Shannon Evans II (born July 19, 1994) whose nickname is Shannito Evans is an American-Guinean basketball player for Valencia of the Spanish Liga ACB and the EuroLeague. He competed in college for Buffalo and Arizona State.

Early life and high school career
Evans is the son of Shannon and Armona Evans. He was a multi-sport athlete growing up, playing cornerback and receiver in football as well as playing center field in baseball, though basketball remained his favorite. At Nansemond River High School, Evans was coached by Ed Young, and the two had a contentious relationship. He joined the varsity team as a sophomore but Young sent him down to junior varsity since he did not think Evans was ready. As a junior, Evans started the season as a bench player but joined the starting lineup after scoring 27 points in his first start.
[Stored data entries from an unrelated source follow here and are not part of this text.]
/-! ### The commands -/

/-- SSI_TRIGGER (R289, R290). -/
def execSsiTrigger (p : Fin 8) (dataHigh : Bool) (ts : Stamp) (s : State) : Out :=
  .next (if s.underWay && s.fld (FB_P_CFG_MODE p) == 3 then s.ssiStart p dataHigh (s.stampOn (s.netLine (s.fld (FB_P_SSI_NET p))) ts) else s)
/-- SSI_FRAME_END (R290). -/
def execSsiFrameEnd (p : Fin 8) (v : Word) (err : Bool) (s : State) : Out :=
  .next (if s.underWay && s.fld (FB_P_CFG_MODE p) == 3 then s.ssiTake p v.toNat err else s)
/-- LINEFLT (R284). -/
def execLineflt (p : Fin 8) (pair : Fin 3) (s : State) : Out :=
  .next (if s.underWay && s.fbUses p pair then s.rxFault p pair true else s)
/-- LINEFLT_END (R284). -/
def execLinefltEnd (p : Fin 8) (pair : Fin 3) (s : State) : Out :=
  .next (if s.underWay && s.fbUses p pair then s.rxFault p pair false else s)
/-- EIS_TZERO (R291). -/
def execEisTzero (p : Fin 8) (s : State) : Out := .next (if s.underWay then s.eisZero p else s)

end Sys2Proof.Machine
end

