/-- The records used in a cycle, as the module's and the pair's rules give them (R187, R226). -/
def State.collectPair (s : State) (n : Nat) : State :=
  let own := s.collected n
  match s.paired, (s.pline n).mask with
  | true, some m =>
    let a := agree own m.1 m.2
    let s := s.setLine n { s.line n with used := a.1, rx := a.2.1 }
    (List.range a.2.2).foldl (fun (t : State) _ => t.incFld PR_CNT_ONESIDE) s
  | _, _ => s.setLine n { s.line n with used := own.1, rx := own.2 }

/-- A cycle without the partner's mask or message (R226, R228); the engine of an unused line takes no replies, and only the message
counts for it (R235). -/
def State.judgeGap (s : State) (n : Nat) : State :=
  let p := s.pline n
  let gap := (p.mask.isNone && s.nodes n != 0) || (s.follows && p.msg.isNone)
  if !s.paired then s
  else if gap then
    let s := (s.incFld PR_CNT_GAPS).setPline n { p with gaps := p.gaps + 1, crcOk := p.crcOk && !s.follows }
    if s.role = 2 ∧ 4 ≤ p.gaps + 1 then s.goStale 1 else s
  else s.setPline n { p with gaps := 0 }

/-- The active's output CRC of the cycle before judged (R229). -/
def State.judgeCrc (s : State) (n : Nat) (crc : Word) : State :=
  if crc.toNat = (s.eng n).crc then s
  else (s.setPline n { s.pline n with crcOk := false }).goStale 2

/-- PARTNER_MASK (R226). -/
def execPartnerMask (n : Fin 8) (mask : BitVec 10) (crcs : List (Nat × Word)) (s : State) : Out :=
  .next (if s.underWay && s.flag PR_CTL_PAIREN then s.setPline n { s.pline n with mask := some (mask, crcs) } else s)

/-- Whether the CRC of a message of the present cycle belongs to a cycle in which this module's engine followed the partner's: not so
in the adoption's own cycle (R229, R242). -/
def State.crcCounts (s : State) (n : Nat) : Bool :=
  s.follows && (match s.pair.adoptAt with | some p => decide (p < s.cycleStart (s.linePer n)) | none => true)

/-- CYCLE_MESSAGE (R227, R229, R235): kept until the wake point of the cycle. -/
def execCycleMessage (n : Fin 8) (m : CycleMsg) (s : State) : Out :=
  .next (if s.underWay && s.flag PR_CTL_PAIREN && (s.role == 2 || s.role == 3) then
    let s := s.setPline n { s.pline n with msg := some m }
    let s := { s with pwm := { s.pwm with
      locGot := tabSet (fun _ => none) s.pwm.locGot n (some (m.localWords.map (fun (w : Nat × Word) => (w.1, w.2.toNat)))) } }
    if s.crcCounts n then s.judgeCrc n m.outCrc else s
  else s)

/-- The message of a cycle that the ACTIVE module sends: what took effect in it, whether an APPLY did, the horizon that fell
due (R227, R229, R235). -/
def State.cycleMsg (s : State) (n : Nat) (applied : Bool) (h : Option Horizon) : CycleMsg where
  armCmd := (s.arm n).cmdNow
  jointCmds := (s.armJoints n).map (fun k => (k, (s.joint k).cmdNow, s.reg (JC_TGT k)))
  hpend := h.isSome
  haddr := BitVec.ofNat 18 (match h with | some x => x.addr | none => 0)
  tlive := match h with | some x => s.ticketOk n x.ticket | none => false
  mbank := s.effFld (JC_ARM_MBANK_V n) != 0
  apply := applied
  outCrc := BitVec.ofNat 32 (s.eng n).crc
  localWords := (tabGet (fun _ => []) s.pwm.locIn n).map (fun (w : Nat × Nat) => (w.1, BitVec.ofNat 32 w.2))

/-- The horizon that stands at an address of the engine's memory; it counts as written since its commit where the module's own
pending horizon of that address does (R62). -/
def State.horizonAt (s : State) (n a : Nat) : Horizon :=
  let w0 := s.seWord n a
  let dirty := match (s.arm n).pendHor with | some h => h.addr == a && h.dirty | none => false
  ⟨dirty, a, bits w0 0 8, bits w0 8 16, s.seWord n (a + 4), bits (s.seWord n (a + 8)) 0 10, s.seWord n (a + 12)⟩

/-- The standby applies exactly the commands, commits and applies of the cycle message (R227). -/
def State.takeMessage (s : State) (n : Nat) (m : CycleMsg) : State :=
  let s := s.setArm n { s.arm n with dueHor := none }
  let s := if m.apply then s.applyArm n else s
  let s := s.setEff (JC_ARM_MBANK n) (BitVec.ofNat 32 (putBits (s.effReg (JC_ARM_MBANK n)).toNat 0 1 (b2n m.mbank)))
  let s := m.jointCmds.foldl (fun (t : State) x => t.setReg (JC_TGT (x.1 % 64)) x.2.2) s
  let s := (s.setArm n { s.arm n with cmdNow := 0, pend := none }).takeArm n m.armCmd
  let s := m.jointCmds.foldl (fun (t : State) x =>
    let k := x.1 % 64
    let t := t.setJoint k { t.joint k with pend := none, cmdNow := 0 }
    if x.2.1 = 0 then t else t.takeJoint n k x.2.1) s
  if m.hpend then s.adoptOr n (s.horizonAt n m.haddr.toNat) m.tlive else s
He received some college looks after his senior season, but his SAT scores did not qualify him for a college scholarship, so he opted for a postgraduate year at prep school Hargrave Military Academy. His parents, grandparents, and great-aunt helped him pay for tuition, with his mother cashing out her 401(k) account. Evans received scholarship offers before his first game and committed to Buffalo.

College career
At Buffalo, Evans averaged 8.5 points per game. He averaged 15.4 points, 3.2 rebounds, and 4.6 assists per game as a sophomore, shooting 38 percent from the three-point line, and led the Bulls to their first NCAA Tournament. Evans was named to the Second-team All-MAC. After his sophomore season, Buffalo coach Bobby Hurley was hired at Arizona State, and Evans decided to follow him despite his mother's objections. As a junior, Evans was second to Tra Holder on the team with 15.0 points per game and was fifth in the conference in assists with 4.4 a game.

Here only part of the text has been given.